Basic Theory
Basic Theory
- Through the picture above we can see two camels, but with different perspectives
(information axis) we can receive information in many different directions and from there
can infer conclusions. different. A more detailed image of a small concept of PCA:
2.2. Concept:
- Principal component analysis is a frequently used method when statistical analysts are
faced with data sets with large dimensions (big data) to minimize data dimensionality
without losing information. information and retain the information necessary for building
models using a statistical algorithm that uses orthogonal transformations to transform a
set of data from a high-dimensional space to a new, low-dimensional space. more
dimensional (2 or 3 dimensional) to optimize the representation of data variability.
The original dimensions of the data X all have a certain degree of importance, it is
impossible
omit its direction. Therefore, a transformation is needed to rotate the dimensions of the X
data until there are B dimensions receiving the largest variance value. Since the variance
of the data X is constant
number so we can say (A-B) the other dimension has very little importance (the
on a new basis with the least “loss” in space with the number of dimensions.
2.3.Characteristics:
Helps reduce the dimensionality of data.
Instead of keeping the coordinate axes of the old space, PCA builds a new space with less
dimensionality, but has the same good data representation as the old space, that is,
guarantees the variability of the space. data on each new dimension.
The coordinate axes in the new space are linear combinations of the old space, so
semantically, PCA builds a new feature based on the observed features. The good thing is
that these features still represent the original data well.

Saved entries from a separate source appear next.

-- ==== Sys2Proof/Machine/Dispatch.lean ====
section
/-! DEFINITION. One arm per constructor of Instr: the meaning of each instruction, asked of an idle block. -/

namespace Sys2Proof.Machine

def exec (i : Instr) (s : State) : Host.Outcome State Fault Refusal :=
  match i with
  | .init => Sys2Proof.Machine.execInit s
  | .resetSeq => Sys2Proof.Machine.execResetSeq s
  | .writeCommand byte => Sys2Proof.Machine.execWriteCommand byte s
  | .writeData payload => Sys2Proof.Machine.execWriteData payload s
  | .update => Sys2Proof.Machine.execUpdate s
  | .setPixel x y on => Sys2Proof.Machine.execSetPixel x y on s
  | .clear => Sys2Proof.Machine.execClear s
  | .bulkReplace payload => Sys2Proof.Machine.execBulkReplace payload s
  | .fbRead idx => Sys2Proof.Machine.execFbRead idx s
  | .displayOff => Sys2Proof.Machine.execDisplayOff s
  | .displayOn => Sys2Proof.Machine.execDisplayOn s
  | .setContrast c => Sys2Proof.Machine.execSetContrast c s
  | .setMultiplexRatio m => Sys2Proof.Machine.execSetMultiplexRatio m s
  | .setAddressingMode a => Sys2Proof.Machine.execSetAddressingMode a s
  | .setSegmentRemap r => Sys2Proof.Machine.execSetSegmentRemap r s
  | .setComScanDirection r => Sys2Proof.Machine.execSetComScanDirection r s
  | .setColumnWindow first last => Sys2Proof.Machine.execSetColumnWindow first last s
  | .setPageWindow first last => Sys2Proof.Machine.execSetPageWindow first last s
  | .setPageStart p => Sys2Proof.Machine.execSetPageStart p s
  | .setColumnStartLow n => Sys2Proof.Machine.execSetColumnStartLow n s
  | .setColumnStartHigh n => Sys2Proof.Machine.execSetColumnStartHigh n s
  | .other c ps => Sys2Proof.Machine.execOther c ps s

end Sys2Proof.Machine
end

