-- ==== Sys2Proof/Tests/Slice0.lean ====
section
/-! SUPPORT. Tests. Expected values are spec/95_test_vectors.md's (the vector is named) or worked out by hand from the rule named;
and, for each obligation with hypotheses, a witness: a concrete state and operands that meet them together. -/

namespace Sys2Proof.Tests

open Sys2Proof.Machine

/-! ## Well-formedness: each check refuses an ill-formed term -/

theorem test_wf_writeData_empty : (Instr.writeData []).wf = false := by decide
theorem test_wf_writeData_long : (Instr.writeData (List.replicate 65536 0)).wf = false := by
  simp only [Instr.wf, List.length_replicate]; decide

/-- `CFG0` of 95, with durations 4, 10, 20 and minimums 10, 20. -/
def cfg0 : Params where
  selAssert  := .low
  rstAssert  := .low
  tRstHold   := 4
  tRstPulse  := 10
  tRstSettle := 20
  tPulseMin  := 10
  tSettleMin := 20
  initSeq    := Config.initSeqDefault
  windowSeq  := Config.windowSeqDefault
  codecTable := []
  cmdFraming := .perDirective
  maxChunk   := none
  postReset  := .toUninitialized

theorem test_wf_cfg0 : cfg0.wf = true := by decide
theorem test_wf_pulse : { cfg0 with tRstPulse := 9 }.wf = false := by decide
theorem test_wf_settle : { cfg0 with tRstSettle := 19 }.wf = false := by decide
theorem test_wf_initSeq_order :
    { cfg0 with initSeq := [.setMultiplexRatio 63, .setAddressingMode .horizontal, .setContrast 0, .setSegmentRemap false,
      .setComScanDirection false, .displayOn] }.wf = false := by decide
theorem test_wf_initSeq_last : { cfg0 with initSeq := Config.initSeqDefault ++ [Directive.displayOff] }.wf = false := by decide
theorem test_wf_windowSeq_empty : { cfg0 with windowSeq := [] }.wf = false := by decide
theorem test_wf_maxChunk : { cfg0 with maxChunk := some 0 }.wf = false := by decide

/-! ## Decoding: one word or byte list per constructor, written out from R101, R102 and R109 -/

theorem test_decode_init : decode (.request 0b0001_0000000000000000000000000000#32 []) = .ok .init := by decide
theorem test_decode_resetSeq : decode (.request 0b0010_0000000000000000000000000000#32 []) = .ok .resetSeq := by decide
theorem test_decode_writeCommand : decode (.request 0b0011_00000000000000000000_10101110#32 []) = .ok (.writeCommand 0xAE) := by decide
theorem test_decode_writeData :
    decode (.request 0b0100_000000000000_0000000000000010#32 [0xFF, 0x00]) = .ok (.writeData [0xFF, 0x00]) := by decide
theorem test_decode_update : decode (.request 0b0101_0000000000000000000000000000#32 []) = .ok .update := by decide
theorem test_decode_setPixel :
    decode (.request 0b1000_00000000000_1_00001010_00000101#32 []) = .ok (.setPixel 5 10 true) := by decide
theorem test_decode_setPixel_wide :
    decode (.request 0b1000_00000000000_0_01000000_10000000#32 []) = .ok (.setPixel 128 64 false) := by decide
theorem test_decode_clear : decode (.request 0b1001_0000000000000000000000000000#32 []) = .ok .clear := by decide
theorem test_decode_bulkReplace : (match decode (.request 0b1010_0000000000000000000000000000#32
      ((List.range 1024).map (BitVec.ofNat 8))) with
    | .ok (.bulkReplace p) => p[0] == 0x00#8 && p[255] == 0xFF#8 && p[256] == 0x00#8 && p[1023] == 0xFF#8
    | _ => false) = true := by decide +kernel
theorem test_decode_fbRead : decode (.request 0b1011_000000000000000000_0010000101#32 []) = .ok (.fbRead 133) := by decide
theorem test_decode_displayOff : decode (.directive [0b10101110#8]) = .ok .displayOff := by decide
theorem test_decode_displayOn : decode (.directive [0b10101111#8]) = .ok .displayOn := by decide
theorem test_decode_setContrast : decode (.directive [0b10000001#8, 0b01111111#8]) = .ok (.setContrast 0x7F) := by decide
theorem test_decode_setMultiplexRatio : decode (.directive [0b10101000#8, 0b00111111#8]) = .ok (.setMultiplexRatio 63) := by decide
theorem test_decode_setAddressingMode : decode (.directive [0b00100000#8, 0b00000010#8]) = .ok (.setAddressingMode .page) := by decide
theorem test_decode_setSegmentRemap : decode (.directive [0b10100001#8]) = .ok (.setSegmentRemap true) := by decide
theorem test_decode_setComScanDirection : decode (.directive [0b11001000#8]) = .ok (.setComScanDirection true) := by decide
theorem test_decode_setColumnWindow :
    decode (.directive [0b00100001#8, 0b00000000#8, 0b01111111#8]) = .ok (.setColumnWindow 0 ⟨127, by decide⟩) := by decide
theorem test_decode_setPageWindow :
    decode (.directive [0b00100010#8, 0b00000000#8, 0b00000111#8]) = .ok (.setPageWindow 0 ⟨7, by decide⟩) := by decide
theorem test_decode_setPageStart : decode (.directive [0b10110_111#8]) = .ok (.setPageStart 7) := by decide
theorem test_decode_setColumnStartLow : decode (.directive [0b0000_1111#8]) = .ok (.setColumnStartLow 15) := by decide
theorem test_decode_setColumnStartHigh : decode (.directive [0b0001_0111#8]) = .ok (.setColumnStartHigh 7) := by decide
/-- R160: a window with `s > e` is no window. -/
theorem test_decode_columnWindow_disordered :
    decode (.directive [0b00100001#8, 0b00000101#8, 0b00000100#8]) = .ok (.other 0x21 (.two 5 4)) := by decide
theorem test_decode_other : decode (.directive [0b11010101#8, 0b10000000#8]) = .ok (.other 0xD5 (.one 0x80)) := by decide
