-- ==== Sys2Proof/Laws/State.lean ====
section
/-! SUPPORT. One lemma per field per update of the state, so that no proof unfolds a record update; then what the
accessors read after an update. -/

namespace Sys2Proof.Machine

/-! ### Updates of one field -/

/-! `State.setReg` -/

@[simp] theorem State.setReg_v (s : State) (r : Reg) (x : Byte) : (s.setReg r x).v = s.v.set r.val x := rfl
@[simp] theorem State.setReg_i (s : State) (r : Reg) (x : Byte) : (s.setReg r x).i = s.i := rfl
@[simp] theorem State.setReg_pc (s : State) (r : Reg) (x : Byte) : (s.setReg r x).pc = s.pc := rfl
@[simp] theorem State.setReg_sp (s : State) (r : Reg) (x : Byte) : (s.setReg r x).sp = s.sp := rfl
@[simp] theorem State.setReg_stack (s : State) (r : Reg) (x : Byte) : (s.setReg r x).stack = s.stack := rfl
@[simp] theorem State.setReg_dt (s : State) (r : Reg) (x : Byte) : (s.setReg r x).dt = s.dt := rfl
@[simp] theorem State.setReg_st (s : State) (r : Reg) (x : Byte) : (s.setReg r x).st = s.st := rfl
@[simp] theorem State.setReg_mem (s : State) (r : Reg) (x : Byte) : (s.setReg r x).mem = s.mem := rfl
@[simp] theorem State.setReg_fb (s : State) (r : Reg) (x : Byte) : (s.setReg r x).fb = s.fb := rfl
@[simp] theorem State.setReg_status (s : State) (r : Reg) (x : Byte) : (s.setReg r x).status = s.status := rfl
@[simp] theorem State.setReg_err (s : State) (r : Reg) (x : Byte) : (s.setReg r x).err = s.err := rfl
@[simp] theorem State.setReg_inputs (s : State) (r : Reg) (x : Byte) : (s.setReg r x).inputs = s.inputs := rfl

/-! `State.setSlot` -/

@[simp] theorem State.setSlot_v (s : State) (k : Fin 16) (w : Word) : (s.setSlot k w).v = s.v := rfl
@[simp] theorem State.setSlot_i (s : State) (k : Fin 16) (w : Word) : (s.setSlot k w).i = s.i := rfl
@[simp] theorem State.setSlot_pc (s : State) (k : Fin 16) (w : Word) : (s.setSlot k w).pc = s.pc := rfl
@[simp] theorem State.setSlot_sp (s : State) (k : Fin 16) (w : Word) : (s.setSlot k w).sp = s.sp := rfl
@[simp] theorem State.setSlot_stack (s : State) (k : Fin 16) (w : Word) : (s.setSlot k w).stack = s.stack.set k.val w := rfl
@[simp] theorem State.setSlot_dt (s : State) (k : Fin 16) (w : Word) : (s.setSlot k w).dt = s.dt := rfl
@[simp] theorem State.setSlot_st (s : State) (k : Fin 16) (w : Word) : (s.setSlot k w).st = s.st := rfl
@[simp] theorem State.setSlot_mem (s : State) (k : Fin 16) (w : Word) : (s.setSlot k w).mem = s.mem := rfl
@[simp] theorem State.setSlot_fb (s : State) (k : Fin 16) (w : Word) : (s.setSlot k w).fb = s.fb := rfl
@[simp] theorem State.setSlot_status (s : State) (k : Fin 16) (w : Word) : (s.setSlot k w).status = s.status := rfl
@[simp] theorem State.setSlot_err (s : State) (k : Fin 16) (w : Word) : (s.setSlot k w).err = s.err := rfl
@[simp] theorem State.setSlot_inputs (s : State) (k : Fin 16) (w : Word) : (s.setSlot k w).inputs = s.inputs := rfl

/-! `State.setI` -/

@[simp] theorem State.setI_v (s : State) (w : Word) : (s.setI w).v = s.v := rfl
@[simp] theorem State.setI_i (s : State) (w : Word) : (s.setI w).i = w := rfl
@[simp] theorem State.setI_pc (s : State) (w : Word) : (s.setI w).pc = s.pc := rfl
@[simp] theorem State.setI_sp (s : State) (w : Word) : (s.setI w).sp = s.sp := rfl
@[simp] theorem State.setI_stack (s : State) (w : Word) : (s.setI w).stack = s.stack := rfl
@[simp] theorem State.setI_dt (s : State) (w : Word) : (s.setI w).dt = s.dt := rfl
@[simp] theorem State.setI_st (s : State) (w : Word) : (s.setI w).st = s.st := rfl
@[simp] theorem State.setI_mem (s : State) (w : Word) : (s.setI w).mem = s.mem := rfl
@[simp] theorem State.setI_fb (s : State) (w : Word) : (s.setI w).fb = s.fb := rfl
@[simp] theorem State.setI_status (s : State) (w : Word) : (s.setI w).status = s.status := rfl
@[simp] theorem State.setI_err (s : State) (w : Word) : (s.setI w).err = s.err := rfl
@[simp] theorem State.setI_inputs (s : State) (w : Word) : (s.setI w).inputs = s.inputs := rfl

In the new space, latent associations of data can be discovered, which would be more
difficult to detect in the old space, or such links would not be evident.
2.4.Mathematical basis:
- Expectation (mean): Is the desired value, it is simply the average of all the values
Given N values: x1, x2,…, xn
N
1
X = ∑ xi
N i=1
- Variance: is the average of the square of the distance from each point to the expectation,
the smaller the variance, the closer the data points are to the expectation, the more similar
the data points are. The larger the variance, the more distributed we say the data is
N
1
σ ❑2 = ∑
N −1 i=1
(x i−x)2
- Covariance: Is a measure of the variation of two random variables together (as distinct
from variance - measuring the degree of variation of a variable). If the two variables tend
to vary together (that is, when one variable has a higher value than the expected value,
the other tends to also be higher than the expected value), then the covariance between
the two variables is positive values. On the other hand, if one variable is above the
expected value and the other tends to be below the expected value, the covariance of the
two variables is negative. If these two variables are independent of each other, the value
is 0.
N
∑ (X i− X)(Y i−Y )
COV ( X ,Y )= i=1
N
- Variance matrix:
Given N data points represented by column vectors x1, x2,…, xn, Then, the expectation
vector and covariance matrix of the entire data are defined as:
N N
1 1 1
X= ∑x;
N i=1 i
S= ∑
N −1 i=1
(x i−x )(x i−x)T =
N
N n=1 i=1
Find the maximum value of uT1 S u1 with the condition uT1 . u1=1
Using the Lagrange multiplier method of multivariable functional analysis, we have
Lagrange function: L=u T1 S u 1+۸ 1 (1−uT1 u1 )=0
The stopping point of the Lagrange function occurs when S u1=۸ 1 u1 , or ۸1 is the
eigenvalue of S and u1 is the eigenvector of S corresponding to the eigenvalue ۸1 .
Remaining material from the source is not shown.